🤖 AI Summary
This work investigates robustness degradation in image recognition models deployed on hardware accelerators (CPU/GPU/FPGA/ASIC), caused by defects in DNN compiler toolchains—such as erroneous device code generation and compilation failures. To address this, the authors propose MutateNN, the first mutation testing framework specifically designed for DNN compilers. It defines six hardware-aware mutation operators targeting conditional logic, layer structure, data types, and input configurations, and integrates differential testing with multi-platform deployment to systematically evaluate fault responses of seven mainstream models across four accelerator types. Experiments reveal that conditional logic mutations induce up to 90.3% accuracy deviation; layer modifications, data-type mutations, and input perturbations cause up to 99.8% performance degradation or complete model failure, with highly consistent failure patterns across devices. This work establishes a novel methodology and empirical benchmark for reliability validation of AI models in safety-critical hardware deployments.
📝 Abstract
As the usage of Artificial Intelligence (AI) on resource-intensive and safety-critical tasks increases, a variety of Machine Learning (ML) compilers have been developed, enabling compatibility of Deep Neural Networks (DNNs) with a variety of hardware acceleration devices.
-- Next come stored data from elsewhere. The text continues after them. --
/-- A mailbox (R406). -/
structure Mbox where
  cmd     : W32
  status  : W32
  args    : List Cell
  payload : List Cell
  /-- CMD as the doorbell took it. -/
  run     : W32
  /-- A command of several steps has taken its first. -/
  begun   : Bool
  /-- The host has written ARGS or PAYLOAD since the command started (R406). -/
  spoilt  : Bool
  deriving DecidableEq, Repr

/-- Boot states (R409). -/
inductive Boot where
  | romcheck | recovery | loading | ready
  deriving DecidableEq, Repr

/-- A MODE and OWNER in force in a range of virtual addresses, in which another way than a change-mode record has written others
(R186). Mark: DESIGN CHOICE (log 13). -/
structure ModeE where
  base  : Nat
  size  : Nat
  mode  : Nat
  owner : Nat
  deriving DecidableEq, Repr

/-- Which agent moves next. The agenda of the model: what the arbiters, the clocks and the outside world choose. Mark: DESIGN CHOICE (log 1). -/
inductive Turn where
  /-- Die time of a die advances by one dt. -/
  | tickDie (die : Nat)
  /-- The clk of a core advances by one. -/
  | tickCore (die core : Nat)
  /-- The free tokens of a die move one cluster on (R293). -/
  | tickRing (die : Nat)
  /-- The hub clock advances by one hclk. -/
  | tickHub
  /-- A link comes to its next flit boundary: DATA that waits goes out, or an IDLE flit (R384). -/
  | flit (link : Nat)
  /-- The issue group issues its next slot. -/
  | slot (ig : Nat)
  /-- The fetch path of a core drops a line it holds, so that it reads it again (R69). -/
  | dropLine (die core line : Nat)
  /-- A step of the device, firmware or the host. -/
  | act (i : Instr)
  deriving DecidableEq, Repr

/-- The state of the package. -/
structure State where
  -- the package and its dies
  boot      : Boot
  frozen    : Bool
  flash     : List Cell
  committed : Bool
  /-- The running firmware image, as it was loaded (R409, R410). -/
  image     : List Cell
  powerLim  : Nat
  /-- The fixed lines of the power budget, in W (R30). -/
  fixedW    : Nat
  hubMhz    : Nat
  hubMv     : Nat
  hclk      : Nat
  classes   : Tbl (List (BitVec 2))
  spares    : Tbl Byte
  dies      : Tbl Die
  cores     : Tbl Core
  -- die memory (address = die * 2^37 + physical address) and home; what no entry lists reads as 0 (DESIGN CHOICE, log 6)
  mem       : List Cell
  leases    : Tbl Nat
  holders   : Tbl (List Nat)
  hreqs     : Tbl HReq
  pwrites   : Tbl PWrite
  wbacks    : Tbl WBack
  pushes    : Tbl Push
  /-- The recalls that a reader other than a core's request has had home make (R202), by reader and line: the writes of the
  combined partials, which its read follows. -/
  asked     : Tbl (List Nat)
  nc        : Tbl Sector
  partials  : Tbl Partial
  nearTlb   : Tbl (List TlbE)
  dieTlb    : Tbl (List TlbE)
  walkCache : Tbl (List WalkC)
  /-- MODE and OWNER in force, by context × 8 + virtual die, where another way than a change-mode record has written others
  (R186). -/
  modes     : Tbl (List ModeE)
  walks     : Tbl Walk
  -- threads and what they own
  threads   : Tbl Thread
  warps     : Tbl Warp
  groups    : Tbl Group
  igroups   : Tbl IGroup
  prods     : Tbl Prod
  monitors  : Tbl Monitor
  watches   : Tbl Watch
  tiles     : Tbl Tile
  engOps    : Tbl EngOp
  mops      : Tbl MOp
  quOps     : Tbl QuOp
  -- queues
  window    : List Cell
  queues    : Tbl Queue
  qreqs     : List QReq
  /-- Takes that a halt cancelled, to be sent again at resume (R357). -/
  cancelled : List QReq
  answers   : Tbl QAns
  qidCache  : List QidE
  announced : List (Nat × Nat)
  -- the hub
  launchQs  : Tbl LaunchQ
  launches  : Tbl Launch
  contexts  : Tbl Context
  signals   : Tbl W64
  sigTop    : Nat
  sigQueue  : Tbl Service
  callQueue : Tbl Service
  eanswers  : Tbl EAns
  /-- The log of each function, by index, and the next index (R381, R407). -/
  ecallLog  : Tbl (Tbl LogE)
  logNext   : Tbl Nat
  msix      : List (Nat × Byte)
  mailboxes : Tbl Mbox
  /-- The nonce of the latest attest answered on the physical function (R407). -/
  nonce     : Option (List Byte)
  slices    : Tbl Nat
  /-- The energy weight table of each function (R397). -/
  vfWeights : Tbl (List W32)
  host      : List Cell
  /-- The 4 MiB private memories of the function cores, as function × 2^22 + offset (R18); no rule says what they hold. -/
  fnMem     : List Cell
  -- links and observation
  links     : Tbl Link
  /-- The next per-flow sequence of each flow that the hub sends, and the last that a home has accepted of each that arrives (R389). -/
  flows     : Tbl Nat
  accepted  : Tbl Nat
  /-- The package event ring, by index; the next index; records dropped since the ring was full (R395). -/
  ring      : Tbl EvRec
  ringNext  : Nat
  ringDrops : Nat
  sampling  : Tbl Sampling
  /-- The sample buffer of each die, by index, and the next index (R396). -/
  samples   : Tbl (Tbl (List Byte))
  sampleNext : Tbl Nat
  banks     : Tbl Nat
  /-- Placement decisions that each function has had on each die, as die × 16 + function (R330). -/
  decisions : Tbl Nat
  -- the model's own (DESIGN CHOICE, logs 1 and 7)
  agenda    : List Turn
  focus     : Nat
  word      : W64
  nextId    : Nat
  fresh     : Nat
  stuck     : Option Fault
  deriving DecidableEq, Repr

/-- A core die right after reset (R30, R191, R293): time 0, the default allotment of 12 and one free token at each
of clusters 0 to 11. Mark: DESIGN CHOICE (log 5). -/
def Die.reset : Die :=
  { dt := 0, allot := 12, newAllot := none, free := [0, 1, 2, 3, 4, 5, 6, 7, 8, 9, 10, 11], leaving := [], ringAt := 0, entering := 0,
    clusters := [], mhz := 1750, mv := 0, runList := [], inReset := false, lost := 0, fwTop := 2 ^ 37, mapTop := 0 }
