-- ==== Sys2Proof/Machine/Lines.lean ====
section
/-! DEFINITION. The die memory model: what home, the near caches, leases, pending writes, partials and write-backs hold and do, and
what a performed write wakes (R191 to R206, R216, R252, R256). -/

namespace Sys2Proof.Machine

open Host (Cell)

def sectorKey (die pa : Nat) : Nat := die * 2 ^ 31 + pa / 64
def lineKey (die pa : Nat) : Nat := die * 2 ^ 30 + pa / 128
def ncKey (die core pa : Nat) : Nat := coreKey die core * 2 ^ 31 + pa / 64
def partKey (die core pa : Nat) : Nat := coreKey die core * 2 ^ 30 + pa / 128

/-- Whether two byte ranges overlap. -/
def overlaps (a n b m : Nat) : Bool := decide (a < b + m) && decide (b < a + n)

/-! ## Atomic functions (R213) -/

/-- fadd on F32 words: rne, canonical NaN, no flag. -/
def faddWord (x y : W64) : W64 := ((sumF32 .rne [fval f32 (x.toNat % 2 ^ 32), fval f32 (y.toNat % 2 ^ 32)]).1).setWidth 64

/-- The new value of an atomic function at a width (R213). -/
def atomFn (fn : BitVec 4) (w64 : Bool) (old b : W64) : W64 :=
  let cut (x : W64) : W64 := if w64 then x else (x.setWidth 32).setWidth 64
  let i (x : W64) : Int := if w64 then x.toInt else (x.setWidth 32).toInt
  let n (x : W64) : Nat := (cut x).toNat
  cut (match fn.toNat with
    | 0 => b
    | 1 => old + b
    | 2 => old &&& b
    | 3 => old ||| b
    | 4 => old ^^^ b
    | 5 => if i b < i old then b else old
    | 6 => if i old < i b then b else old
    | 7 => if n b < n old then b else old
    | 8 => if n old < n b then b else old
    | _ => faddWord old b)

/-- The identity with which a partial's word starts (R201). -/
def partIdentity (fn : BitVec 4) (w64 : Bool) : W64 :=
  match fn.toNat with
  | 2 => if w64 then 0xFFFFFFFFFFFFFFFF else 0xFFFFFFFF
  | 5 => if w64 then 0x7FFFFFFFFFFFFFFF else 0x7FFFFFFF
  | 6 => if w64 then 0x8000000000000000 else 0x80000000
  | 7 => if w64 then 0xFFFFFFFFFFFFFFFF else 0xFFFFFFFF
  | 9 => 0x80000000
  | _ => 0

/-! ## Loaded values (R204) -/

/-- The register words of loaded bytes: zero- or sign-extended below 4 bytes. -/
def loadWords (sext : Bool) (bs : List Byte) : List W32 :=
  match bs.length with
  | 1 => [if sext then BitVec.ofInt 32 (BitVec.ofNat 8 (leNat bs)).toInt else BitVec.ofNat 32 (leNat bs)]
  | 2 => [if sext then BitVec.ofInt 32 (BitVec.ofNat 16 (leNat bs)).toInt else BitVec.ofNat 32 (leNat bs)]
  | n => bytesWords (n / 4) bs

namespace State

/-! ## What has still to be performed -/

/-- Whether a producer is a load or atomic that has not been performed. -/
def unperformed (p : Prod) : Bool :=
  p.mem.isSome && match p.val with
    | .home => true
    | .fill .. => true
    | .queue => true
    | _ => false

/-- Whether a request writes. -/
def isWrite : HKind → Bool
  | .load _ _ _ _ _ => false
  | _ => true
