/-- The answer of an instruction that is held at its slot. Mark: DEDUCED (log 59). -/
def deliverHeld (s : State) (a : QAns) : State :=
  let r := a.req
  let s := s.setStatus r.thread r.opcode a.code r.st r.ps
  match a.code == qOk || r.st, qCause a.code with
  | false, some c => (s.deferCause r.thread c r.qid).endHeld r
  | _, _ =>
    let s := match r.regs with
      | x :: _ => if a.code = qOk then s.updThread r.thread fun t => t.setRegs x (pairWords a.value) else s
      | [] => s
    let s := s.charge r.group 11 (match r.op with | .fill _ bs => if a.code = qOk then (bs.length + 63) / 64 else 0 | _ => 0)
    (s.updThread r.thread fun t => { t with waitDone := true }).endHeld r

/-- The answer of a long-latency producer: D is written, or full again with its former value, in the same step (R79,
R342). Mark: DEDUCED (log 59). -/
def deliverLate (s : State) (a : QAns) (p : Nat) : State :=
  let r := a.req
  let s := s.setStatus r.thread r.opcode a.code r.st r.ps
  let ws := match r.op with
    | .take len => bytesWords (len / 4) (a.bytes ++ List.replicate len 0)
    | _ => pairWords a.value
  let s := match s.prods.find p with
    | none => s
    | some x => if a.code = qOk then s.writeback p x ws else s.abandon p x
  let s := s.charge r.group 11 ((a.bytes.length + 63) / 64)
  let s := match r.st, qCause a.code with
    | false, some c => s.deferCause r.thread c r.qid
    | _, _ => s
  s.wakeMemory

/-- The answer of a posted QPUT (R346). Mark: DEDUCED (log 39). -/
def deliverPosted (s : State) (a : QAns) : State :=
  let r := a.req
  let live : Bool := match s.threads.find r.thread with | some t => t.st != .exited | none => false
  let s := s.setStatus r.thread r.opcode a.code false r.ps
  if a.code = qOk then
    s.charge r.group 11 (match r.op with | .fill _ bs => (bs.length + 63) / 64 | _ => 0)
  else match qCause a.code with
    | some c => if live then s.deferCause r.thread c r.qid else s.countErr (quKey r.home r.slot) 1
    | none => s

/-- Whether home has served a QTAKES: D then receives the number taken, 0 with EMPTY and VOID (R349); after any other failure it is
restored (R79). Mark: DEDUCED (log 39). -/
def takesServed (code : Nat) : Bool := code == qOk || code == qEmpty || code == qVoid

/-- The answer of an asynchronous operation: one ticket of a QPUTS, the elements of a QTAKES, or a LAUNCH. -/
def deliverAsync (s : State) (a : QAns) (e : Nat) : State :=
  match s.quOps.find e with
  | none => s
  | some u =>
    if u.opcode = 0xE3 then
      -- a failure that comes after the thread has ended is dropped, and counted (R346, R347)
      let s := if !s.alive u.thread ∧ !u.st ∧ a.code ≠ qOk ∧ a.code ≠ qReset then s.countErr (quKey a.req.home a.req.slot) 1 else s
      let u := { u with answered := u.answered + 1, filled := if a.code = qOk then u.filled + 1 else u.filled, code := if u.code = qOk then a.code else u.code }
      let s := { s with quOps := s.quOps.put e u }
      if u.answered < u.count then s else s.finishQu e u.code (u.filled * elemSize u.esize)
    else if u.opcode = 0xE5 then
      let k := a.value.toNat
      let s := if a.code = qOk then s.spadWrite u.group u.off a.bytes else s
      let s := match u.prod with
        | none => s
        | some p => match s.prods.find p with
          | some x => if takesServed a.code then s.writeback p x [BitVec.ofNat 32 k] else s.abandon p x
          | none => s
      s.finishQu e a.code a.bytes.length
    else s.finishQu e a.code (if a.code = qOk then 128 else 0)
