/-- DELTA_LAUNCH (R316): the shadow writes take effect; without HOLD a launch is checked and created, holding a copy. -/
def execDeltaLaunch (lq : Nat) (s : State) : Res :=
  recordTurn lq (fun b => recType b == 1) (fun x c r s =>
    let arg := recArg r.bytes
    if 1 < arg ∨ 29 < (maskRegs (recField r.bytes 7 4)).length then s.refuse lq r.bytes 1
    else
      let ls := deltaShadows r.bytes x.shadows
      let s := s.updLq lq fun x => { x with shadows := ls }
      if arg = 1 then s
      else
        let (id, s) := s.newId
        let l : Launch := { lq := lq, ctx := x.ctx, vf := x.vf, ls := ls, st := .accepted, prio := bitsOf (ls.getD 12 0).toNat 12 3, lead := x.run, tag := recTag r.bytes, order := id, lost := false, next := [], retired := [], start := [], reported := [], phases := [], used := [] }
        if launchBad s c l then s.refuse lq r.bytes 2
        else if !sigOpt c l.csig then s.refuse lq r.bytes 3
        else
          let c := if c.st = .created then { c with st := .running } else c
          { s with launches := s.launches.put id l, contexts := s.contexts.put x.ctx c }) s

/-! ## Completion (R321, R322) -/

/-- One MSI-X message of a launch queue, and PEND starts again (R322). -/
def State.sendIrq (s : State) (lq : Nat) : State :=
  match s.launchQs.find lq with
  | none => s
  | some x => { s with msix := s.msix ++ [(x.vf, x.vec)], launchQs := s.launchQs.put lq { x with pend := 0, timer := none } }

/-- The deadline of a launch queue's timer has passed (R322). Mark: DEDUCED (log 43). -/
def irqDue (x : LaunchQ) (hclk : Nat) : Bool :=
  match x.timer with
  | some t => decide (t + (x.irqt + 1) * 1500 ≤ hclk)
  | none => false

/-- The interrupt side of a completion (R322). Mark: DEDUCED (log 43). -/
def State.countIrq (s : State) (l : Launch) : State :=
  if !bitOf (l.word 26).toNat 16 then s
  else match s.launchQs.find l.lq with
    | none => s
    | some x =>
      let x := { x with pend := x.pend + 1, timer := if x.pend = 0 then some s.hclk else x.timer, irqcnt := bitsOf (l.word 19).toNat 16 16, irqt := bitsOf (l.word 26).toNat 0 16, vec := BitVec.ofNat 8 (bitsOf (l.word 26).toNat 20 8) }
      let s := { s with launchQs := s.launchQs.put l.lq x }
      if x.irqcnt ≤ x.pend ∨ irqDue x s.hclk then s.sendIrq l.lq else s

/-- CSIG_INCREMENT (R321): the lead has every report. -/
def execCsigIncrement (launch : Nat) (s : State) : Res :=
  match s.launches.find launch with
  | none => finish s
  | some l => match s.contexts.find l.ctx with
    | none => finish s
    | some c =>
      if openLaunch l && !l.lost && (diesOf l).all fun v => l.reported.contains v then
        let s := { s with launches := s.launches.put launch { l with st := .complete } }
        finish ((s.sigUpdate c l.csig (· + 1)).countIrq l)
      else finish s

/-- IRQ_TIMER (R322). -/
def execIrqTimer (lq : Nat) (s : State) : Res :=
  match s.launchQs.find lq with
  | none => finish s
  | some x => if x.pend ≠ 0 ∧ irqDue x s.hclk then finish (s.sendIrq lq) else finish s

/-! ## Stealing (R331) -/

/-- The launches of a queue that have been taken and have not ended. -/
def State.openLaunches (s : State) (lq : Nat) : List (Nat × Launch) := s.launches.filter fun e => e.2.lq == lq && openLaunch e.2

/-- Whether a neighbour gives a launch queue to a thief whose virtual die is `v` (R331). -/
def State.givable (s : State) (lq v : Nat) : Bool :=
  match s.launchQs.find lq with
  | none => false
  | some x => match s.lqCtx x with
    | none => false
    | some c =>
      x.cur.isNone && !x.stopped && (s.openLaunches lq).all fun e =>
        e.2.st == .accepted && bitOf (e.2.word 26).toNat 17 &&
        (diesOf { e.2 with lead := v }).all fun u => (c.remap.find u).isSome

/-- An idle die scheduler (R331). -/
def State.idleDie (s : State) (die : Nat) : Bool :=
  (s.die die).runList.isEmpty && (s.pendingOn die).isEmpty && s.groups.vals.all fun g => !(g.die == die && g.st == .waking)

/-- A launch is assigned its die keys again: its list reaches the dies now (R301, R331). -/
def State.reassign (s : State) (v id : Nat) : State :=
  let (n, s) := s.newId
  { s with launches := s.launches.upd id fun l => { l with lead := v, order := n } }

/-- QUEUE_STEAL (R331): virtual die v + 1 is asked first, and then v − 1. -/
def execQueueSteal (thief lq : Nat) (s : State) : Res :=
  match s.launchQs.find lq with
  | none => finish s
  | some x => match s.vdieOf x.ctx thief, s.runDie x with
    | some v, some victim =>
      let up := (v + 1) % 8
      let upGives := (s.launchQs.filter fun e => e.2.ctx == x.ctx && e.2.run == up).any fun e => s.givable e.1 v
      let asked := x.run == up || (x.run == (v + 7) % 8 && !upGives)
      if s.idleDie thief && asked && s.givable lq v then
        let dv := s.die victim
        let s := s.setDie victim { dv with runList := dv.runList.filter (· != lq) }
        let dt := s.die thief
        let s := s.setDie thief { dt with runList := dt.runList ++ [lq] }
        let s := ((s.openLaunches lq).map (·.1)).foldl (fun s id => s.reassign v id) s
        finish (s.updLq lq fun x => { x with run := v })
      else finish s
    | _, _ => finish s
However, given that DNNs are widely utilized for challenging and demanding tasks, the behavior of these compilers must be verified. To this direction, we propose MutateNN, a tool that utilizes elements of both differential and mutation testing in order to examine the robustness of image recognition models when deployed on hardware accelerators with different capabilities, in the presence of faults in their target device code - introduced either by developers, or problems in their compilation process. We focus on the image recognition domain by applying mutation testing to 7 well-established DNN models, introducing 21 mutations of 6 different categories. We deployed our mutants on 4 different hardware acceleration devices of varying capabilities and observed that DNN models presented discrepancies of up to 90.3% in mutants related to conditional operators across devices. We also observed that mutations related to layer modification, arithmetic types and input affected severely the overall model performance (up to 99.8%) or led to model crashes, in a consistent manner across devices.